( Courtesy Jackson Farming Co. )

Sweet potato grower-shipper Wayne Bailey Produce, Chadbourn, N.C., is closing after 85 years, and its customers will now be served by Jackson Farming Co.

All Bailey sales personnel will work for Jackson Farming, Autryville, N.C., and the Bailey brand names will still be available to customers, according to a news release.

“This will help Jackson Farming Co. expand its presence in the sweet potato industry, with the 2019 crop, while ensuring that Wayne Bailey’s loyal customers continue to receive the highest level of service that they are accustomed to,” according to a news release.

Jackson Farming grows melons and other fruits, as well as mixed vegetables and sweet potatoes.
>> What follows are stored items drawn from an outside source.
theorem witness_ReadEffects :
    let v := { up with io := { up.io with vecs := [(256 * 0 + 3, { Vec.idle with start := some 9 })] } }
    (reaches up .sb = true ∧ Reg.MGT_NONOWNER_WR < 0x400000 ∧ Reg.MGT_NONOWNER_WR % 4 = 0 ∧ Reg.MGT_NONOWNER_WR ≠ Reg.SEC_RNG_DATA_LO ∧
      pairLow Reg.MGT_NONOWNER_WR = false ∧ Reg.MGT_NONOWNER_WR ≠ Reg.EVT_Q_ENTRY ∧ Reg.MGT_NONOWNER_WR ≠ Reg.EVT_SAMPLE_REC ∧
      Reg.MGT_NONOWNER_WR ∉ [Reg.TRK_PEAK, Reg.WBF_PEAK, Reg.LDG_PEAK, Reg.MED_SLOT_PEAK, Reg.PLC_FRAME_PEAK] ∧ isOwner up .sb = true ∧
      frozen up.io Reg.MGT_NONOWNER_WR = false) ∧ pairLow Reg.LDG_DIRTY_LO = true ∧ (isOwner up hm0 = false ∧ reaches up hm0 = true) ∧
    ((qHead queued.io.q).map (·.seq) = some 2 ∧ queued.io.loss = (0, 0, 0) ∧ isOwner queued .sb = true) ∧
    (tblGet Vec.idle v.io.vecs (256 * 0 + 3)).start = some 9 := by
  decide +kernel

/-- R12, R636: the owner's read takes the head entry; another master's leaves it. R14: NONOWNER_WR counts again from 0 after the owner's read. -/
theorem test_reads : ((after (exec (.queueHeadRead .sb) queued)).io.q.map (·.read)) = [true, true] ∧
    ((after (exec (.queueHeadRead hm0) queued)).io.q.map (·.read)) = [true, false] ∧
    fld (after (exec (.rcFieldClearRead .sb Reg.MGT_NONOWNER_WR 4) (after (exec (.registerWrite hm0 Reg.LDG_CAP 4 1) up)))) Reg.MGT_NONOWNER_WR 15 0 = 0 := by
  decide +kernel


/-! ### The codes of the cache -/

/-- FIPS 197, appendix C.3: AES-256 of the block 00 11 .. FF under the key 00 01 .. 1F. -/
theorem test_aes : aesEnc (List.range 32) ((List.range 16).map (17 * ·)) =
    [0x8E, 0xA2, 0xB7, 0xCA, 0x51, 0x67, 0x45, 0xBF, 0xEA, 0xFC, 0x49, 0x90, 0x4B, 0x49, 0x60, 0x89] := by
  decide +kernel

/-- R407: no error decodes as none, one wrong symbol is put right. -/
theorem test_rs : decodeRs none [] [] = .clean ∧ (decodeRs none [] [(3, 5)]).fix = [(3, 5)] := by decide +kernel
end Sys2Proof.Tests
end

/-! SUPPORT. The state after reset: its invariant part by part, and the values that its stored registers show. -/

namespace Sys2Proof.Machine

open Sys2Proof

/-! ### The invariant, part by part -/

/-- Nothing is queued, counted, sampled, sent or stored after reset, so every bound of telemetry holds. -/
theorem reset_io_ok : State.reset.io.ok = true := by decide

/-- Nothing is on media and no word of a data RAM has been written. -/
theorem reset_memWf : State.reset.memWf = true := by decide

/-- The units of R433, R400 and the port counts are there from reset on. -/
theorem reset_shapeOk : State.reset.shapeOk = true := by decide

theorem reset_ok : State.reset.ok = true := by
  rw [State.ok, reset_io_ok, reset_memWf, reset_shapeOk]; rfl

/-! ### Registers -/

/-- R35: PERIOD is 1,000 after reset. -/
theorem reset_epoch_period : fld State.reset Reg.CTR_EPOCH 13 0 = 1000 := by decide

/-- R37: the phase is not locked after reset. -/
theorem reset_epoch_unlocked : fld State.reset Reg.CTR_EPOCH 16 16 = 0 := by decide

/-- R563: the assignment is not locked after reset. -/
theorem reset_assign_unlocked : fld State.reset Reg.SEC_ASSIGN_LOCK 0 0 = 0 := by decide

/-- Settles O4: the invariant by its three parts; the fields of the state are those of `State.reset`, the registers those of
their reset words. -/
theorem resetMeetsTheInvariant : Obligations.ResetMeetsTheInvariant :=
  ⟨reset_ok, rfl, rfl, rfl, rfl, rfl, rfl, rfl, rfl, rfl, rfl, rfl, rfl, rfl,
    reset_epoch_period, reset_epoch_unlocked, reset_assign_unlocked⟩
The Wayne Bailey deal will greatly expand its offering of sweet potatoes, however. Jackson Farming is expanding production capabilities to cover retail, foodservice and export customer needs, according to the release.

The company will now offer sweet potato count cartons, microwaveable products (including steam bags) and tray packs, according to the release.

Wayne Bailey brands that will be offered by Jackson Farming include:

  • Playboy;
  • GoodBuy;
  • Nutritional Allstar;
  • We be Yammin’;
  • Sampson King; and
  • George’s Foods.

Matt Solana, vice president of operations and supply chain at Jackson Farming, said the company does not plan to continue to offer the fresh-cut line under the George’s Food label. Wayne Bailey expanded into fresh-cut with the label in 2006, and has offered shreds, sticks, cubes, slabs, purees and other options.

That brand is named after Wayne Bailey’s George Wooten, who joined the company in 1977 and became its president in 1991. He will remain with the company “throughout the process to ensure a smooth transition,” according to the release, but Solana said he will not be employed by Jackson Farming after that.

The Wayne Bailey sales staff will retain their phone numbers and e-mail addresses.

Wayne Bailey Produce, which filed for Chapter 11 bankruptcy in January 2018, received approval of its restructuring plan in September. Unfortunately for sweet potato and other commodity growers in North Carolina and nearby states, hurricanes Florence and then Michael damaged their crops last fall.